/-! ### Event log (R384 to R392, R400) -/

/-- The oldest event is merged into the newest record of its partition and class, or stored with the next numbers, or lost
when there is no room; views latch the record that FIRST, NEXT, SEEK and RELATCH name, RELEASE frees records, and a
post enters the queue (R384, R387, R389 to R391, R400). Where the spec leaves a point open it follows the model's
choice: assumptions 109, 110, 111, 112. -/
def Obligations.EventLogKeepsItsRules : Prop :=
  ∀ (s : State) (rq : Req) (self : Bool),
    (s.log.queue = [] ∨ s.fbit EVREC_STAT_READY = false → Ignored .eventRecordWrite s) ∧
    (∀ e q, s.log.queue = e :: q → s.fbit EVREC_STAT_READY = true → nsnap s e = 0 → e.part < 65 →
      let like := fun (r : EvRec) => repeats s e r = true
      let fresh := ∀ k r, newestRec s e.part e.clsP = some (k, r) → ¬ like r
      let rest := fun (t : State) => t = { s with regs := t.regs, log := { s.log with queue := q, slots := t.log.slots, parts := t.log.parts } } ∧
        ∀ p, p < 65 → p ≠ e.part → t.part p = s.part p
      let seq := s.fget EVREC_SEQ_NEXT
      let pseq := if e.clsP then (s.part e.part).nextP else (s.part e.part).nextO
      let numbered := fun (t : State) => t.fget EVREC_SEQ_NEXT = (if (seq + 1) % 2 ^ 32 = 0 then 1 else seq + 1) ∧
        (if e.clsP then (t.part e.part).nextP else (t.part e.part).nextO) = (pseq + 1) % 2 ^ 32
      let record := fun (r : EvRec) => r.ts = e.ts ∧ r.seq = seq ∧ r.pseq = pseq ∧ r.code = e.code ∧ r.clsP = e.clsP ∧ r.sev = e.sev ∧
        r.sw = e.sw ∧ r.snap = false ∧ r.tsinv = e.tsinv ∧ r.hasSnap = false ∧ r.vmid = e.vmid ∧ r.part = e.part ∧ r.orig = e.orig ∧
        r.rpt = 0 ∧ r.lastW = tripleOf e.ts ∧ r.args = e.args
      let sorted := s.log.slots.Pairwise (fun a b => a.1 < b.1)
      let written := fun (t : State) => rest t ∧ numbered t ∧ ∃ k r, alookup k t.log.slots = some r ∧ record r ∧
        (k < 16384 ↔ e.clsP = true) ∧ alookup k s.log.slots = none ∧ ∀ j, j ≠ k → alookup j t.log.slots = alookup j s.log.slots
      let replaced := fun (v : Nat × EvRec) (t : State) => rest t ∧ numbered t ∧ ∃ k r, alookup k t.log.slots = some r ∧ record r ∧
        ∀ y ∈ s.log.slots, y.1 ≠ v.1 → y.1 ≠ k ∧ alookup y.1 t.log.slots = some y.2
      let placed := seq < 2 ^ 32 ∧ sorted ∧ (e.clsP = true → (s.log.slots.filter (fun x => decide (x.1 < 16384))).length < 16384)
      (∀ k r, newestRec s e.part e.clsP = some (k, r) → like r → Completes .eventRecordWrite s (fun t => rest t ∧
        alookup k t.log.slots = some { r with rpt := min (r.rpt + 1) 65535, lastW := tripleOf e.ts, at_ := s.now } ∧
        t.log.parts = s.log.parts ∧ t.fget EVREC_SEQ_NEXT = seq ∧ (∀ j, j ≠ k → alookup j t.log.slots = alookup j s.log.slots))) ∧
      (fresh → 0 < logRoom s e.part e.clsP → placed → (e.clsP = false → e.part < 64 → logQuota s e.part false ≠ 0) →
        Completes .eventRecordWrite s written) ∧
      (∀ v, fresh → e.clsP = false → placed → logQuota s e.part false = (logRecs s e.part false).length →
        logQuota s e.part false ≠ 0 → clsUsed s false ≤ 49152 → victim s e.part e.sev = some v →
        (∀ y ∈ s.log.slots, snapOfRec v.2 y.2 = false) → Completes .eventRecordWrite s (replaced v)) ∧
      (fresh → e.clsP = true → logRoom s e.part true ≤ 0 → Completes .eventRecordWrite s (fun t => rest t ∧ t.log.slots = s.log.slots ∧
        t.part e.part = { s.part e.part with lostP := min ((s.part e.part).lostP + 1) (2 ^ 32 - 1), fullP := true })) ∧
      (fresh → e.clsP = false → logRoom s e.part false ≤ 0 → victim s e.part e.sev = none → Completes .eventRecordWrite s (fun t =>
        rest t ∧ t.log.slots = s.log.slots ∧
        t.part e.part = { s.part e.part with lostO := min ((s.part e.part).lostO + 1) (2 ^ 32 - 1) }))) ∧
    (let vi := viewOf rq self s
     let base := if self then 0xF0000FC000 else 0xF0000F1000
     let sel := s.log.slots.filter (fun x => x.2.part == viewPart s vi && x.2.clsP == s.fbit (VIEW_SEL_CLS vi))
     let commands := [Instr.viewFirst rq self, .viewNext rq self, .viewSeek rq self, .viewRelatch rq self, .viewRelease rq self]
     let status := [VIEW_STAT_VALID vi, VIEW_STAT_END vi, VIEW_STAT_GAP vi, VIEW_STAT_CHG vi]
     let latched := fun (t : State) => Accepted status { s with log := { s.log with views := t.log.views } } t ∧
       (∀ j, j < 65 → j ≠ vi → t.view j = s.view j) ∧ t.fget (VIEW_STAT_CHG vi) = 0
     let nothing := fun (t : State) => latched t ∧ t.fget (VIEW_STAT_VALID vi) = 0 ∧ t.fget (VIEW_STAT_END vi) = 1 ∧
       t.fget (VIEW_STAT_GAP vi) = 0 ∧ (t.view vi).win = List.replicate 16 0
     let found := fun (x : Nat × EvRec) (gap : Nat) (t : State) => latched t ∧ t.fget (VIEW_STAT_VALID vi) = 1 ∧
       t.fget (VIEW_STAT_END vi) = 0 ∧ t.fget (VIEW_STAT_GAP vi) = gap ∧ t.view vi = ⟨some x.1, x.2.pseq, x.2.words⟩
     let seeks := fun (c : Instr) (n : Nat) (gap : EvRec → Nat) =>
       ((∀ x ∈ sel, x.2.pseq < n) → Completes c s nothing) ∧
       (∀ x ∈ sel, n ≤ x.2.pseq → (∀ y ∈ sel, n ≤ y.2.pseq → y ≠ x → x.2.pseq < y.2.pseq) → Completes c s (found x (gap x.2)))
     vi < 65 →
     (WriteGranted rq (base + 4) s →
       (viewOpen s vi = false → ∀ c ∈ commands, Completes c s (Refused .denied s)) ∧
       (viewOpen s vi = true →
         seeks (.viewFirst rq self) 0 (fun _ => 0) ∧
         seeks (.viewNext rq self) ((s.view vi).pseq + 1) (fun r => if r.pseq = (s.view vi).pseq + 1 then 0 else 1) ∧
         seeks (.viewSeek rq self) (s.fget (VIEW_ARG_V vi)) (fun _ => 0) ∧
         ((∀ x ∈ sel, (s.view vi).slot ≠ some x.1) → Completes (.viewRelatch rq self) s nothing) ∧
         (∀ x ∈ sel, (s.view vi).slot = some x.1 → (∀ y ∈ sel, y.1 = x.1 → y = x) → Completes (.viewRelatch rq self) s (found x 0)) ∧
         (let gone := sel.filter (fun x => decide (x.2.pseq ≤ s.fget (VIEW_ARG_V vi)))
          s.log.slots.Pairwise (fun a b => a.1 < b.1) → Completes (.viewRelease rq self) s (fun t =>
            t = { s with regs := t.regs, resp := .ok, rdata := 0, log := { s.log with slots := t.log.slots, parts := t.log.parts } } ∧
            (∀ x ∈ gone, alookup x.1 t.log.slots = none) ∧
            (∀ x ∈ s.log.slots, x ∉ gone → (∀ g ∈ gone, snapOfRec g.2 x.2 = false) → alookup x.1 t.log.slots = some x.2) ∧
            (s.fbit (VIEW_SEL_CLS vi) = true → gone ≠ [] → (t.part (viewPart s vi)).fullP = false) ∧
            (gone = [] → t.log = s.log))))) ∧
     (WriteGranted rq (base + 0x34) s → ∀ v : Word,
       (viewOpen s vi = false → Completes (.viewPost rq self v) s (Refused .denied s)) ∧
       (viewOpen s vi = true → LogRoom s → Completes (.viewPost rq self v) s (Accepted [] { s with
         log := logPlus s [{
           clsP := v.getLsbD 13, sev := v.toNat / 1024 % 8, code := 0x3F * 1024 + v.toNat % 1024, vmid := if vi < 64 then vi else 0xFF,
           part := vi, sw := true, orig := rq.id % 256, tsinv := !s.fbit TB_STAT_VALID, ts := s.now,
           args := [s.fget (VIEW_ARGS_V vi 0), s.fget (VIEW_ARGS_V vi 1), s.fget (VIEW_ARGS_V vi 2), s.fget (VIEW_ARGS_V vi 3),
             s.fget (VIEW_ARGS_V vi 4)] }] }))))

**What the task requires**
Give again, word for word, every line of the listing above from the one with "(WriteGranted rq (base + 4) s →" to the one with "(let gone := sel.filter", both inclusive, and nothing beyond them.

**Result below**
     (WriteGranted rq (base + 4) s →
       (viewOpen s vi = false → ∀ c ∈ commands, Completes c s (Refused .denied s)) ∧
       (viewOpen s vi = true →
         seeks (.viewFirst rq self) 0 (fun _ => 0) ∧
         seeks (.viewNext rq self) ((s.view vi).pseq + 1) (fun r => if r.pseq = (s.view vi).pseq + 1 then 0 else 1) ∧
         seeks (.viewSeek rq self) (s.fget (VIEW_ARG_V vi)) (fun _ => 0) ∧
         ((∀ x ∈ sel, (s.view vi).slot ≠ some x.1) → Completes (.viewRelatch rq self) s nothing) ∧
         (∀ x ∈ sel, (s.view vi).slot = some x.1 → (∀ y ∈ sel, y.1 = x.1 → y = x) → Completes (.viewRelatch rq self) s (found x 0)) ∧
         (let gone := sel.filter (fun x => decide (x.2.pseq ≤ s.fget (VIEW_ARG_V vi)))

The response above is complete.